Copy all lines below containing "msix".
───── Supplied information
/-! ## setField -/

@[simp] theorem setField_pending (a hi lo v : Nat) : (s.setField a hi lo v).pending = s.pending := rfl
@[simp] theorem setField_clk (a hi lo v : Nat) : (s.setField a hi lo v).clk = s.clk := rfl
@[simp] theorem setField_fresh (a hi lo v : Nat) : (s.setField a hi lo v).fresh = s.fresh := rfl
@[simp] theorem setField_out (a hi lo v : Nat) : (s.setField a hi lo v).out = s.out := rfl
@[simp] theorem setField_modId (a hi lo v : Nat) : (s.setField a hi lo v).modId = s.modId := rfl
@[simp] theorem setField_mem (a hi lo v : Nat) : (s.setField a hi lo v).mem = s.mem := rfl
@[simp] theorem setField_poison (a hi lo v : Nat) : (s.setField a hi lo v).poison = s.poison := rfl
@[simp] theorem setField_towersDown (a hi lo v : Nat) : (s.setField a hi lo v).towersDown = s.towersDown := rfl
@[simp] theorem setField_cores (a hi lo v : Nat) : (s.setField a hi lo v).cores = s.cores := rfl
@[simp] theorem setField_clusters (a hi lo v : Nat) : (s.setField a hi lo v).clusters = s.clusters := rfl
@[simp] theorem setField_lmap (a hi lo v : Nat) : (s.setField a hi lo v).lmap = s.lmap := rfl
@[simp] theorem setField_llc (a hi lo v : Nat) : (s.setField a hi lo v).llc = s.llc := rfl
@[simp] theorem setField_ecc (a hi lo v : Nat) : (s.setField a hi lo v).ecc = s.ecc := rfl
@[simp] theorem setField_vert (a hi lo v : Nat) : (s.setField a hi lo v).vert = s.vert := rfl
@[simp] theorem setField_pwr (a hi lo v : Nat) : (s.setField a hi lo v).pwr = s.pwr := rfl
@[simp] theorem setField_therm (a hi lo v : Nat) : (s.setField a hi lo v).therm = s.therm := rfl
@[simp] theorem setField_adm (a hi lo v : Nat) : (s.setField a hi lo v).adm = s.adm := rfl
@[simp] theorem setField_md (a hi lo v : Nat) : (s.setField a hi lo v).md = s.md := rfl
@[simp] theorem setField_host (a hi lo v : Nat) : (s.setField a hi lo v).host = s.host := rfl
@[simp] theorem setField_ras (a hi lo v : Nat) : (s.setField a hi lo v).ras = s.ras := rfl
@[simp] theorem setField_msix (a hi lo v : Nat) : (s.setField a hi lo v).msix = s.msix := rfl
@[simp] theorem setField_fw (a hi lo v : Nat) : (s.setField a hi lo v).fw = s.fw := rfl
@[simp] theorem setField_cls (a hi lo v : Nat) : (s.setField a hi lo v).cls = s.cls := rfl
@[simp] theorem setField_lup (a hi lo v : Nat) : (s.setField a hi lo v).lup = s.lup := rfl
@[simp] theorem setField_pmc (a hi lo v : Nat) : (s.setField a hi lo v).pmc = s.pmc := rfl
@[simp] theorem setField_programs (a hi lo v : Nat) : (s.setField a hi lo v).programs = s.programs := rfl
@[simp] theorem setField_contexts (a hi lo v : Nat) : (s.setField a hi lo v).contexts = s.contexts := rfl
@[simp] theorem setField_tasks (a hi lo v : Nat) : (s.setField a hi lo v).tasks = s.tasks := rfl

/-! ## setCount -/

@[simp] theorem setCount_pending (p v : Nat) : (s.setCount p v).pending = s.pending := rfl
@[simp] theorem setCount_clk (p v : Nat) : (s.setCount p v).clk = s.clk := rfl
@[simp] theorem setCount_fresh (p v : Nat) : (s.setCount p v).fresh = s.fresh := rfl
@[simp] theorem setCount_out (p v : Nat) : (s.setCount p v).out = s.out := rfl
@[simp] theorem setCount_modId (p v : Nat) : (s.setCount p v).modId = s.modId := rfl
@[simp] theorem setCount_regs (p v : Nat) : (s.setCount p v).regs = s.regs := rfl
@[simp] theorem setCount_mem (p v : Nat) : (s.setCount p v).mem = s.mem := rfl
@[simp] theorem setCount_poison (p v : Nat) : (s.setCount p v).poison = s.poison := rfl
@[simp] theorem setCount_towersDown (p v : Nat) : (s.setCount p v).towersDown = s.towersDown := rfl
@[simp] theorem setCount_cores (p v : Nat) : (s.setCount p v).cores = s.cores := rfl
@[simp] theorem setCount_clusters (p v : Nat) : (s.setCount p v).clusters = s.clusters := rfl
@[simp] theorem setCount_lmap (p v : Nat) : (s.setCount p v).lmap = s.lmap := rfl
@[simp] theorem setCount_llc (p v : Nat) : (s.setCount p v).llc = s.llc := rfl
@[simp] theorem setCount_ecc (p v : Nat) : (s.setCount p v).ecc = s.ecc := rfl
@[simp] theorem setCount_vert (p v : Nat) : (s.setCount p v).vert = s.vert := rfl
@[simp] theorem setCount_pwr (p v : Nat) : (s.setCount p v).pwr = s.pwr := rfl
@[simp] theorem setCount_therm (p v : Nat) : (s.setCount p v).therm = s.therm := rfl
@[simp] theorem setCount_adm (p v : Nat) : (s.setCount p v).adm = s.adm := rfl
@[simp] theorem setCount_md (p v : Nat) : (s.setCount p v).md = s.md := rfl
@[simp] theorem setCount_host (p v : Nat) : (s.setCount p v).host = s.host := rfl
@[simp] theorem setCount_ras (p v : Nat) : (s.setCount p v).ras = s.ras := rfl
@[simp] theorem setCount_msix (p v : Nat) : (s.setCount p v).msix = s.msix := rfl
@[simp] theorem setCount_fw (p v : Nat) : (s.setCount p v).fw = s.fw := rfl
@[simp] theorem setCount_cls (p v : Nat) : (s.setCount p v).cls = s.cls := rfl
@[simp] theorem setCount_lup (p v : Nat) : (s.setCount p v).lup = s.lup := rfl
@[simp] theorem setCount_programs (p v : Nat) : (s.setCount p v).programs = s.programs := rfl
@[simp] theorem setCount_contexts (p v : Nat) : (s.setCount p v).contexts = s.contexts := rfl
@[simp] theorem setCount_tasks (p v : Nat) : (s.setCount p v).tasks = s.tasks := rfl

/-! ## bump -/

@[simp] theorem bump_pending (p n : Nat) : (bump s p n).pending = s.pending := by unfold bump; split <;> rfl
@[simp] theorem bump_clk (p n : Nat) : (bump s p n).clk = s.clk := by unfold bump; split <;> rfl
@[simp] theorem bump_fresh (p n : Nat) : (bump s p n).fresh = s.fresh := by unfold bump; split <;> rfl
@[simp] theorem bump_out (p n : Nat) : (bump s p n).out = s.out := by unfold bump; split <;> rfl
@[simp] theorem bump_modId (p n : Nat) : (bump s p n).modId = s.modId := by unfold bump; split <;> rfl
@[simp] theorem bump_regs (p n : Nat) : (bump s p n).regs = s.regs := by unfold bump; split <;> rfl
@[simp] theorem bump_mem (p n : Nat) : (bump s p n).mem = s.mem := by unfold bump; split <;> rfl
@[simp] theorem bump_poison (p n : Nat) : (bump s p n).poison = s.poison := by unfold bump; split <;> rfl
@[simp] theorem bump_towersDown (p n : Nat) : (bump s p n).towersDown = s.towersDown := by unfold bump; split <;> rfl
@[simp] theorem bump_cores (p n : Nat) : (bump s p n).cores = s.cores := by unfold bump; split <;> rfl
@[simp] theorem bump_clusters (p n : Nat) : (bump s p n).clusters = s.clusters := by unfold bump; split <;> rfl
@[simp] theorem bump_lmap (p n : Nat) : (bump s p n).lmap = s.lmap := by unfold bump; split <;> rfl
@[simp] theorem bump_llc (p n : Nat) : (bump s p n).llc = s.llc := by unfold bump; split <;> rfl
@[simp] theorem bump_ecc (p n : Nat) : (bump s p n).ecc = s.ecc := by unfold bump; split <;> rfl
@[simp] theorem bump_vert (p n : Nat) : (bump s p n).vert = s.vert := by unfold bump; split <;> rfl
@[simp] theorem bump_pwr (p n : Nat) : (bump s p n).pwr = s.pwr := by unfold bump; split <;> rfl
@[simp] theorem bump_therm (p n : Nat) : (bump s p n).therm = s.therm := by unfold bump; split <;> rfl
@[simp] theorem bump_adm (p n : Nat) : (bump s p n).adm = s.adm := by unfold bump; split <;> rfl
@[simp] theorem bump_md (p n : Nat) : (bump s p n).md = s.md := by unfold bump; split <;> rfl
@[simp] theorem bump_host (p n : Nat) : (bump s p n).host = s.host := by unfold bump; split <;> rfl
@[simp] theorem bump_ras (p n : Nat) : (bump s p n).ras = s.ras := by unfold bump; split <;> rfl
@[simp] theorem bump_msix (p n : Nat) : (bump s p n).msix = s.msix := by unfold bump; split <;> rfl
@[simp] theorem bump_fw (p n : Nat) : (bump s p n).fw = s.fw := by unfold bump; split <;> rfl
@[simp] theorem bump_cls (p n : Nat) : (bump s p n).cls = s.cls := by unfold bump; split <;> rfl
@[simp] theorem bump_lup (p n : Nat) : (bump s p n).lup = s.lup := by unfold bump; split <;> rfl
@[simp] theorem bump_programs (p n : Nat) : (bump s p n).programs = s.programs := by unfold bump; split <;> rfl
@[simp] theorem bump_contexts (p n : Nat) : (bump s p n).contexts = s.contexts := by unfold bump; split <;> rfl
@[simp] theorem bump_tasks (p n : Nat) : (bump s p n).tasks = s.tasks := by unfold bump; split <;> rfl

/-! ## setCore -/

@[simp] theorem setCore_pending (c : Nat) (k : Core) : (s.setCore c k).pending = s.pending := rfl
@[simp] theorem setCore_clk (c : Nat) (k : Core) : (s.setCore c k).clk = s.clk := rfl
@[simp] theorem setCore_fresh (c : Nat) (k : Core) : (s.setCore c k).fresh = s.fresh := rfl
@[simp] theorem setCore_out (c : Nat) (k : Core) : (s.setCore c k).out = s.out := rfl
@[simp] theorem setCore_modId (c : Nat) (k : Core) : (s.setCore c k).modId = s.modId := rfl
@[simp] theorem setCore_regs (c : Nat) (k : Core) : (s.setCore c k).regs = s.regs := rfl
@[simp] theorem setCore_mem (c : Nat) (k : Core) : (s.setCore c k).mem = s.mem := rfl
@[simp] theorem setCore_poison (c : Nat) (k : Core) : (s.setCore c k).poison = s.poison := rfl
@[simp] theorem setCore_towersDown (c : Nat) (k : Core) : (s.setCore c k).towersDown = s.towersDown := rfl
@[simp] theorem setCore_clusters (c : Nat) (k : Core) : (s.setCore c k).clusters = s.clusters := rfl
@[simp] theorem setCore_lmap (c : Nat) (k : Core) : (s.setCore c k).lmap = s.lmap := rfl
@[simp] theorem setCore_llc (c : Nat) (k : Core) : (s.setCore c k).llc = s.llc := rfl
@[simp] theorem setCore_ecc (c : Nat) (k : Core) : (s.setCore c k).ecc = s.ecc := rfl
@[simp] theorem setCore_vert (c : Nat) (k : Core) : (s.setCore c k).vert = s.vert := rfl
@[simp] theorem setCore_pwr (c : Nat) (k : Core) : (s.setCore c k).pwr = s.pwr := rfl
@[simp] theorem setCore_therm (c : Nat) (k : Core) : (s.setCore c k).therm = s.therm := rfl
@[simp] theorem setCore_adm (c : Nat) (k : Core) : (s.setCore c k).adm = s.adm := rfl
@[simp] theorem setCore_md (c : Nat) (k : Core) : (s.setCore c k).md = s.md := rfl
@[simp] theorem setCore_host (c : Nat) (k : Core) : (s.setCore c k).host = s.host := rfl
@[simp] theorem setCore_ras (c : Nat) (k : Core) : (s.setCore c k).ras = s.ras := rfl
@[simp] theorem setCore_msix (c : Nat) (k : Core) : (s.setCore c k).msix = s.msix := rfl
@[simp] theorem setCore_fw (c : Nat) (k : Core) : (s.setCore c k).fw = s.fw := rfl
@[simp] theorem setCore_cls (c : Nat) (k : Core) : (s.setCore c k).cls = s.cls := rfl
@[simp] theorem setCore_lup (c : Nat) (k : Core) : (s.setCore c k).lup = s.lup := rfl
@[simp] theorem setCore_pmc (c : Nat) (k : Core) : (s.setCore c k).pmc = s.pmc := rfl
@[simp] theorem setCore_programs (c : Nat) (k : Core) : (s.setCore c k).programs = s.programs := rfl
@[simp] theorem setCore_contexts (c : Nat) (k : Core) : (s.setCore c k).contexts = s.contexts := rfl
@[simp] theorem setCore_tasks (c : Nat) (k : Core) : (s.setCore c k).tasks = s.tasks := rfl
──────────
*Reply to the exercise:*
@[simp] theorem setField_msix (a hi lo v : Nat) : (s.setField a hi lo v).msix = s.msix := rfl
@[simp] theorem setCount_msix (p v : Nat) : (s.setCount p v).msix = s.msix := rfl
@[simp] theorem bump_msix (p n : Nat) : (bump s p n).msix = s.msix := by unfold bump; split <;> rfl
@[simp] theorem setCore_msix (c : Nat) (k : Core) : (s.setCore c k).msix = s.msix := rfl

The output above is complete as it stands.